Data items:
---------------

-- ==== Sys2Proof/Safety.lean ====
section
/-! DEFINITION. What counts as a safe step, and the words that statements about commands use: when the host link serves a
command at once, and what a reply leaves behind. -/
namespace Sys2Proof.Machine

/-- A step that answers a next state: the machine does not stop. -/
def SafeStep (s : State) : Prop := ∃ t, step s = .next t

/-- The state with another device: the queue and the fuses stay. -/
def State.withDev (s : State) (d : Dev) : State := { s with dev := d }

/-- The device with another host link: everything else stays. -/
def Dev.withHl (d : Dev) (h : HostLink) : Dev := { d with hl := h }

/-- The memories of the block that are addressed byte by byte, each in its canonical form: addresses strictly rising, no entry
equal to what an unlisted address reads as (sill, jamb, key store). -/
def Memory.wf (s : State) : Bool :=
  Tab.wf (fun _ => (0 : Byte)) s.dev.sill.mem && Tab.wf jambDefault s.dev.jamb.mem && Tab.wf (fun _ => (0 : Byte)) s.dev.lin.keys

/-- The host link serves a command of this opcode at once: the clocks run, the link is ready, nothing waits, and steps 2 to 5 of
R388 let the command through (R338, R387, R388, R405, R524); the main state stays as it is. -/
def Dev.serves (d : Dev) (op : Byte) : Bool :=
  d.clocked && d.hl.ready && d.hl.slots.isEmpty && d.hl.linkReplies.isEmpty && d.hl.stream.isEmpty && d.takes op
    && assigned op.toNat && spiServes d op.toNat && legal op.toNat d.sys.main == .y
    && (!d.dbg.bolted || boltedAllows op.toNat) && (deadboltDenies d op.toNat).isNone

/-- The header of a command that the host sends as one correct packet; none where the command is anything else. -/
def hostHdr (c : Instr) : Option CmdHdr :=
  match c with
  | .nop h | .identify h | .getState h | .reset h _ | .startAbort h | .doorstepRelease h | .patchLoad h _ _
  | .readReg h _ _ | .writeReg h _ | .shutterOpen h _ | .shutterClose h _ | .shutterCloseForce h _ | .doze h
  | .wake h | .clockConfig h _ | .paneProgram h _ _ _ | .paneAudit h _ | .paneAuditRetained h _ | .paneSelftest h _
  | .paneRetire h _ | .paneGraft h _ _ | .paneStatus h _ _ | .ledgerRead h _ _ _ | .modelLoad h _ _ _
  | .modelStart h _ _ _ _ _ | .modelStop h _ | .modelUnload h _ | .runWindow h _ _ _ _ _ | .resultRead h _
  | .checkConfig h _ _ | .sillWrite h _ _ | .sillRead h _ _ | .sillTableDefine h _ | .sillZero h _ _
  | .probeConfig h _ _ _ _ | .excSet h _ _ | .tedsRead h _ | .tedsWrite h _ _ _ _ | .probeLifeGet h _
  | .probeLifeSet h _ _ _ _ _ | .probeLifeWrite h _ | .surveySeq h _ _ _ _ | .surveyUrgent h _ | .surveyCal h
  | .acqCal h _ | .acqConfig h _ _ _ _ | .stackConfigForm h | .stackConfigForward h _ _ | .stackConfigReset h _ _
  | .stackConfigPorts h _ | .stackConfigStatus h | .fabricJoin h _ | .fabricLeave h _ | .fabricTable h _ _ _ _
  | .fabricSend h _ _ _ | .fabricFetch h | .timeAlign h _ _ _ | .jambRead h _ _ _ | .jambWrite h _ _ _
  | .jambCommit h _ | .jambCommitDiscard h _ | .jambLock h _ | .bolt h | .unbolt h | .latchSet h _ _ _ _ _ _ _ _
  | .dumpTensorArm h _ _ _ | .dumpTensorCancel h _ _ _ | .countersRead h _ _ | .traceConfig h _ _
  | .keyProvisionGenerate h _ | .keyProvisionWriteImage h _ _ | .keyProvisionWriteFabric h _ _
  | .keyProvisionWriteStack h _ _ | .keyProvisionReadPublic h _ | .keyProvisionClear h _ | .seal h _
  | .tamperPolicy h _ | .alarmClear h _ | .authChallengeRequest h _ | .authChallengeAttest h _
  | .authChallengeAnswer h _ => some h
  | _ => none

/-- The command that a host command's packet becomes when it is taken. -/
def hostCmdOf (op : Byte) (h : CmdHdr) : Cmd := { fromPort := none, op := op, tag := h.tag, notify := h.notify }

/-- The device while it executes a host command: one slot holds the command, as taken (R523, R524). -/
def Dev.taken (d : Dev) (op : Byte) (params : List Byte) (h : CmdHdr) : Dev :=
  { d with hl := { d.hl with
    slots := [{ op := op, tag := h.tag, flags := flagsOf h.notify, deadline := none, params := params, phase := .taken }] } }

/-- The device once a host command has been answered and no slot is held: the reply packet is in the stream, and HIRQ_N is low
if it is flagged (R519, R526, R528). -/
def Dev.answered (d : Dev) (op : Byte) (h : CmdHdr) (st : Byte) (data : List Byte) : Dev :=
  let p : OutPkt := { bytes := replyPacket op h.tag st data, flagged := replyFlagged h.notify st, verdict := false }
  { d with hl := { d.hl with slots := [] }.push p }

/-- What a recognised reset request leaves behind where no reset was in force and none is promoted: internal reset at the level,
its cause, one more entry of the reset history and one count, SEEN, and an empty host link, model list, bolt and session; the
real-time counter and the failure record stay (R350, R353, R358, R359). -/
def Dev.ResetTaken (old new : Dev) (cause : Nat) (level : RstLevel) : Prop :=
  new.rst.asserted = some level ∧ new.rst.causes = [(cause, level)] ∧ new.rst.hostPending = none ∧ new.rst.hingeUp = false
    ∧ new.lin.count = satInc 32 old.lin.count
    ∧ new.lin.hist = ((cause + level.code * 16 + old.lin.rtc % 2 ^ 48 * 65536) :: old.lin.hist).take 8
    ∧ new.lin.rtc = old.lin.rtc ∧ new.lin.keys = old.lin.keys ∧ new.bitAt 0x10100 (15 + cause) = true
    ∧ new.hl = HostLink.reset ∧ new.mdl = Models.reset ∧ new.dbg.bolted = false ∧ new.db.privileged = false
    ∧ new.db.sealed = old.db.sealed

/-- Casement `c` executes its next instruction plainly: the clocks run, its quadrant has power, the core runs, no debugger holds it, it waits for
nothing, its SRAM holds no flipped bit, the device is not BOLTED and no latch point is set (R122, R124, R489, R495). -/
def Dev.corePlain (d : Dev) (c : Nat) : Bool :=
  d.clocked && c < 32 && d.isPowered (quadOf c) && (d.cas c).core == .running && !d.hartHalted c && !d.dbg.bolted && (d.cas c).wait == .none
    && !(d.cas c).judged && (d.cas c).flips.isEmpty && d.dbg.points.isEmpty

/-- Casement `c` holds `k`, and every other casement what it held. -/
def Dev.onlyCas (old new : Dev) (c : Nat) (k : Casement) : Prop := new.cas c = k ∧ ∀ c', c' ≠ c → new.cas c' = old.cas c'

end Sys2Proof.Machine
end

---------------

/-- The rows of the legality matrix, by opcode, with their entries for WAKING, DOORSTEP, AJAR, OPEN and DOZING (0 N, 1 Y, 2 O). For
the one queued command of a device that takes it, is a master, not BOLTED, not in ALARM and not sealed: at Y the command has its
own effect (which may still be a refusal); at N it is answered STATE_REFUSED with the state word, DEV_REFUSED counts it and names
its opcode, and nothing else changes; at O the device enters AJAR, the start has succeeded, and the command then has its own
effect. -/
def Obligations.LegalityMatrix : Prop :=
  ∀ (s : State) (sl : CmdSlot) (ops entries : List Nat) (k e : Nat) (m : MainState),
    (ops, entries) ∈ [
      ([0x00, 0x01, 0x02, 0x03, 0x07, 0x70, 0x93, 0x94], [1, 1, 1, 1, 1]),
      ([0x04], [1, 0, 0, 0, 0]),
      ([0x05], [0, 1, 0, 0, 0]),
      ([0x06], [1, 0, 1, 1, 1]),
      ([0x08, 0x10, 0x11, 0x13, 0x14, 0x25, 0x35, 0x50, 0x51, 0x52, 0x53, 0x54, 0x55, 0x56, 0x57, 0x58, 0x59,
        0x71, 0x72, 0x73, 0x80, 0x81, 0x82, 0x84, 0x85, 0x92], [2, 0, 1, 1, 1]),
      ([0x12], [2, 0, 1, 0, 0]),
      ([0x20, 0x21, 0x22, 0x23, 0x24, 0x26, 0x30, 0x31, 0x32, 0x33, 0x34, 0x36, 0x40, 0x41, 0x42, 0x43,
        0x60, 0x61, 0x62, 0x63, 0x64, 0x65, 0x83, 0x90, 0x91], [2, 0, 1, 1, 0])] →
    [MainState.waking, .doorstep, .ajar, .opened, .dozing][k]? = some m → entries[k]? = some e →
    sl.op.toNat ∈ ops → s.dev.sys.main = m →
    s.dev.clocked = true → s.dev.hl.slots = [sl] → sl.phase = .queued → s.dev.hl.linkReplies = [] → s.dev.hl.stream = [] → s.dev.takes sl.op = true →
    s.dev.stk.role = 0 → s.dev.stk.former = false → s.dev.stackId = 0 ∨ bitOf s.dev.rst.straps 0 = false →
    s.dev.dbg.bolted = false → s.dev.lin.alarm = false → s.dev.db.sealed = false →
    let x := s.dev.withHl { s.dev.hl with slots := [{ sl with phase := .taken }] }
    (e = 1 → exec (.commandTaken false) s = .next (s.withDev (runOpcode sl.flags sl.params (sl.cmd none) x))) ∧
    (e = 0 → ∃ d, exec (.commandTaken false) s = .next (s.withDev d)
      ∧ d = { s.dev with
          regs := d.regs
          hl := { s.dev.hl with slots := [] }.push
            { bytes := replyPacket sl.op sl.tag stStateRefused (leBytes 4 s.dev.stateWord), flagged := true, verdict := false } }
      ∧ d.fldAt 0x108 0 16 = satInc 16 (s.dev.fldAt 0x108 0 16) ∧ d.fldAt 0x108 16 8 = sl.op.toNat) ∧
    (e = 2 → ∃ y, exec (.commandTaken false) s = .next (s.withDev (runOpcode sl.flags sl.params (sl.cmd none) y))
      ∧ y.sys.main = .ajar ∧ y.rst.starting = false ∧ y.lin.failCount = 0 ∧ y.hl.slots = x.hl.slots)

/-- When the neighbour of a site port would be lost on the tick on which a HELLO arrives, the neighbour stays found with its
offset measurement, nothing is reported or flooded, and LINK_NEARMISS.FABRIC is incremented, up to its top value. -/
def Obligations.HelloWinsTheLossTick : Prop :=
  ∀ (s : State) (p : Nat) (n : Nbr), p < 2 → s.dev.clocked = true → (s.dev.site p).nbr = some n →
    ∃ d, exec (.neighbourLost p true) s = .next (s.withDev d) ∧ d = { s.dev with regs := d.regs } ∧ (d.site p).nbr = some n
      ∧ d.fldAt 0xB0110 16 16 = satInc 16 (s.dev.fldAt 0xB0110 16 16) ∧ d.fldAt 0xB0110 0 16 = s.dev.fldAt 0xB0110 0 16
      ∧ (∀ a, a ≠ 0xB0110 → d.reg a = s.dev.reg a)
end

---------------

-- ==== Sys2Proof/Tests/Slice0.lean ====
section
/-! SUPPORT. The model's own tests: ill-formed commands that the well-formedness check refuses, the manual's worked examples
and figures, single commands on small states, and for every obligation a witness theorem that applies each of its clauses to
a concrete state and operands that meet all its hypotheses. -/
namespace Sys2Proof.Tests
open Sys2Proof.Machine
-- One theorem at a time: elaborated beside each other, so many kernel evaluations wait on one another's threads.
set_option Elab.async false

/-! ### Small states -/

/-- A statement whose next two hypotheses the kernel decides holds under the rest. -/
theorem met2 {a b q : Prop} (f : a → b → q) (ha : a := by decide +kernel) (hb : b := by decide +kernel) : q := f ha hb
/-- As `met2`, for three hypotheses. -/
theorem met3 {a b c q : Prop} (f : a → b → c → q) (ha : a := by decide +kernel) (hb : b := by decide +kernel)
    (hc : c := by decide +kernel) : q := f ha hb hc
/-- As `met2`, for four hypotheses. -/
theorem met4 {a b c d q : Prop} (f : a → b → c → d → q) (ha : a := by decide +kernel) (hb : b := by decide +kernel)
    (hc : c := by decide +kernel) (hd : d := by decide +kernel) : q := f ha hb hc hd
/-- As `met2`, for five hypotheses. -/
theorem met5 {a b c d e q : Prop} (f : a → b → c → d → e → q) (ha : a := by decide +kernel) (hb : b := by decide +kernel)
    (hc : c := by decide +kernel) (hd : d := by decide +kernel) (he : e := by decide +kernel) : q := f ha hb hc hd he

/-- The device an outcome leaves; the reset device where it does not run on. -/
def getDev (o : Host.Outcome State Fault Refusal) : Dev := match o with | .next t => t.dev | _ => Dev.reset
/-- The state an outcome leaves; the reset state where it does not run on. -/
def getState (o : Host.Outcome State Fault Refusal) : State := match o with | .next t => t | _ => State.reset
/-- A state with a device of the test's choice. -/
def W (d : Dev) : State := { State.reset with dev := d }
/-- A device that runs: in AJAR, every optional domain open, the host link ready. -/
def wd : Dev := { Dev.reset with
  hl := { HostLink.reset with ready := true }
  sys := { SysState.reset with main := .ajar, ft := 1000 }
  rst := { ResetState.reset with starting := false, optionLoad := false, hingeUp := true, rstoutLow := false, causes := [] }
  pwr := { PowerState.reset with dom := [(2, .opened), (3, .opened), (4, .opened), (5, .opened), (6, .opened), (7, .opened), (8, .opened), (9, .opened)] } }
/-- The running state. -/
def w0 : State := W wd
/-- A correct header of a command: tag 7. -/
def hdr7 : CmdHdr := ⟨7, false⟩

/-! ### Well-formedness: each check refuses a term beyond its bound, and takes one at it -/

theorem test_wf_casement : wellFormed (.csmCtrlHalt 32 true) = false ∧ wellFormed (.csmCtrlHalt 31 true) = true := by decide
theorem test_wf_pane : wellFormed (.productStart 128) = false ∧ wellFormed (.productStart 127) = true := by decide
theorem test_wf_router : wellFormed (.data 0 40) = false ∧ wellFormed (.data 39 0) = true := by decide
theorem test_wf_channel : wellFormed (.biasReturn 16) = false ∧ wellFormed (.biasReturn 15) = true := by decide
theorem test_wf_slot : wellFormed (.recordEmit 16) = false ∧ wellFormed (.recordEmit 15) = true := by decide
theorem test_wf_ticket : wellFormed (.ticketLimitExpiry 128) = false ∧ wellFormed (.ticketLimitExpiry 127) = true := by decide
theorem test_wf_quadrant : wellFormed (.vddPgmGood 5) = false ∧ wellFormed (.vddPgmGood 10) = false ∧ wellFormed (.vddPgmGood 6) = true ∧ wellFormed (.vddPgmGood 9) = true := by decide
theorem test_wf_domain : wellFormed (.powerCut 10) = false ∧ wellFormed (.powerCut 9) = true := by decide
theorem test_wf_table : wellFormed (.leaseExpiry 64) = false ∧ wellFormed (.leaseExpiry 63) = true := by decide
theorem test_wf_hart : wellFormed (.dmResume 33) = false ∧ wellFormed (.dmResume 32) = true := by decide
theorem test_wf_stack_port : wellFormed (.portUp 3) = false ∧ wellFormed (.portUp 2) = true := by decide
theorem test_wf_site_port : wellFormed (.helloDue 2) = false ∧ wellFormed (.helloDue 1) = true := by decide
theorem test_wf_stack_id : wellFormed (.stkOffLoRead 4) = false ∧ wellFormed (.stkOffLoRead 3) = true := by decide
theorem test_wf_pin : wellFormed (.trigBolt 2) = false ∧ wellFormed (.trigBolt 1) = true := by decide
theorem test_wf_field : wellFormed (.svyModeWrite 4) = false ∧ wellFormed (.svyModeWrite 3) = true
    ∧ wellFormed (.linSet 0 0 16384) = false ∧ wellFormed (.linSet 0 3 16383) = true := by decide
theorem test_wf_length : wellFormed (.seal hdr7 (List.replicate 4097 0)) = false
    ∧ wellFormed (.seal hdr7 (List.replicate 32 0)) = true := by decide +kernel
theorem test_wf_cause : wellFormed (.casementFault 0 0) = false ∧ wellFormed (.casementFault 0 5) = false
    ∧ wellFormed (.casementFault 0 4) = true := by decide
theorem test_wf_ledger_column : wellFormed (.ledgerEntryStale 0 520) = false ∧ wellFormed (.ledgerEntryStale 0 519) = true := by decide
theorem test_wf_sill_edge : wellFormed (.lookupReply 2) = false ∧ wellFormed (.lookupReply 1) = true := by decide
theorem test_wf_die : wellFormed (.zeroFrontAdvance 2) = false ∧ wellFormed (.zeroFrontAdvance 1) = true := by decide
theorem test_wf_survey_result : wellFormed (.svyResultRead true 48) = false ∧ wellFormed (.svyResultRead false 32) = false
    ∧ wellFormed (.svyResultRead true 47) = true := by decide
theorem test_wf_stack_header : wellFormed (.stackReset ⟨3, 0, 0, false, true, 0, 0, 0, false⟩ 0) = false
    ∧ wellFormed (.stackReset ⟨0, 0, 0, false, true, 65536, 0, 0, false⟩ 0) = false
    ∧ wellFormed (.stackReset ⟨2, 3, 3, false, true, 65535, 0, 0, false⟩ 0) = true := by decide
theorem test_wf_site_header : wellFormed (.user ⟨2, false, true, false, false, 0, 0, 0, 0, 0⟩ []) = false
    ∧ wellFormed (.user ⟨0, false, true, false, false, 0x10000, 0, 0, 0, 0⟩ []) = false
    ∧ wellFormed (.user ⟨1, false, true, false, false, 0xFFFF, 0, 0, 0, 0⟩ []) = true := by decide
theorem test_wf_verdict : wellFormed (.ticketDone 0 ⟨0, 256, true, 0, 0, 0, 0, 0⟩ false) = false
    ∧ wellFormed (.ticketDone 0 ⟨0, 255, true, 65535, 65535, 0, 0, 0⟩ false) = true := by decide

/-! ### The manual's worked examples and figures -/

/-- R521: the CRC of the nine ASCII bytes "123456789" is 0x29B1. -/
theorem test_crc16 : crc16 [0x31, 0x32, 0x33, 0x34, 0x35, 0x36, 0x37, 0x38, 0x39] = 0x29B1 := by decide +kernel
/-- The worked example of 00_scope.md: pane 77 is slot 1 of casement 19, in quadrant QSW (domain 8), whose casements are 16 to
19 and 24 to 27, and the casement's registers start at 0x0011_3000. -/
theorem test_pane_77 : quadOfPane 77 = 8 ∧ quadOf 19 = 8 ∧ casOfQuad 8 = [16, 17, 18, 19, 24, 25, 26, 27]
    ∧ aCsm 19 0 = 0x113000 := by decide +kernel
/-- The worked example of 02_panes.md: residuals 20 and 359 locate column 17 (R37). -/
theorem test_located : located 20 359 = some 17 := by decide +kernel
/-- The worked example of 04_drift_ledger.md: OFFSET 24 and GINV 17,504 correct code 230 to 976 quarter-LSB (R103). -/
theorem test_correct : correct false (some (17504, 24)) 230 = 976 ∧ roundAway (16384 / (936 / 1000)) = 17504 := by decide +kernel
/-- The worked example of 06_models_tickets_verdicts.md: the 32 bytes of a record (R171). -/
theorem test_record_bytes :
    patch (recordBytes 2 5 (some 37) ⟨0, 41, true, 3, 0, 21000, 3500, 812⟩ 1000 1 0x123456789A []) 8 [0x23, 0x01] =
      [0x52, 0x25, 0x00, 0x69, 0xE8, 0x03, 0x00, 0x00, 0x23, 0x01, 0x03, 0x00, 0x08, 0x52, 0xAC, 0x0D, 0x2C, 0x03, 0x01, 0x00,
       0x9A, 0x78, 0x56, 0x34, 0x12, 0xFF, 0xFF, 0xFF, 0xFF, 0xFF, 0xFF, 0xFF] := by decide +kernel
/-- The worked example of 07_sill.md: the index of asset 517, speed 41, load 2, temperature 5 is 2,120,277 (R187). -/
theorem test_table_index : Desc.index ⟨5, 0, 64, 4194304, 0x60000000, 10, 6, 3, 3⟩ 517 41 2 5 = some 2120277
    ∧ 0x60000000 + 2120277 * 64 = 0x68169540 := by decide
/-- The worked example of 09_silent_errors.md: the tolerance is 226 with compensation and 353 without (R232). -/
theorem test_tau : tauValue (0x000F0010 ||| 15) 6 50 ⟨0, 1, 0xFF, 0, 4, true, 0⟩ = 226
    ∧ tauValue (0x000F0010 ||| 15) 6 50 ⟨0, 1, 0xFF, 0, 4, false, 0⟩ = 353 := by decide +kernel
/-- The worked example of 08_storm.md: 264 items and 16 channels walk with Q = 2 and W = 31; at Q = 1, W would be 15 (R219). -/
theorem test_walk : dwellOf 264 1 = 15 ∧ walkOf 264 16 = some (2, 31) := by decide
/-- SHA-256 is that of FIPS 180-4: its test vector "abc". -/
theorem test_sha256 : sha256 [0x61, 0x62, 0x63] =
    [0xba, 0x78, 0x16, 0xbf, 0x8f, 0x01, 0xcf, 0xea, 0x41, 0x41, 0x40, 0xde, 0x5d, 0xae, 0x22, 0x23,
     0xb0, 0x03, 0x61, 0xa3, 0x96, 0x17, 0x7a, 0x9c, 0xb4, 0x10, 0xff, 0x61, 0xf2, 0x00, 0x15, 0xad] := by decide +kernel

---------------

ACTIVITY: Find the line with "-- ==== Sys2Proof/Safety.lean" in the entries above. Retype it and each line after it, exactly, through the line with "R388 let the", and stop there.

TASK RESULT:
-- ==== Sys2Proof/Safety.lean ====
section
/-! DEFINITION. What counts as a safe step, and the words that statements about commands use: when the host link serves a
command at once, and what a reply leaves behind. -/
namespace Sys2Proof.Machine

/-- A step that answers a next state: the machine does not stop. -/
def SafeStep (s : State) : Prop := ∃ t, step s = .next t

/-- The state with another device: the queue and the fuses stay. -/
def State.withDev (s : State) (d : Dev) : State := { s with dev := d }

/-- The device with another host link: everything else stays. -/
def Dev.withHl (d : Dev) (h : HostLink) : Dev := { d with hl := h }

/-- The memories of the block that are addressed byte by byte, each in its canonical form: addresses strictly rising, no entry
equal to what an unlisted address reads as (sill, jamb, key store). -/
def Memory.wf (s : State) : Bool :=
  Tab.wf (fun _ => (0 : Byte)) s.dev.sill.mem && Tab.wf jambDefault s.dev.jamb.mem && Tab.wf (fun _ => (0 : Byte)) s.dev.lin.keys

/-- The host link serves a command of this opcode at once: the clocks run, the link is ready, nothing waits, and steps 2 to 5 of
R388 let the command through (R338, R387, R388, R405, R524); the main state stays as it is. -/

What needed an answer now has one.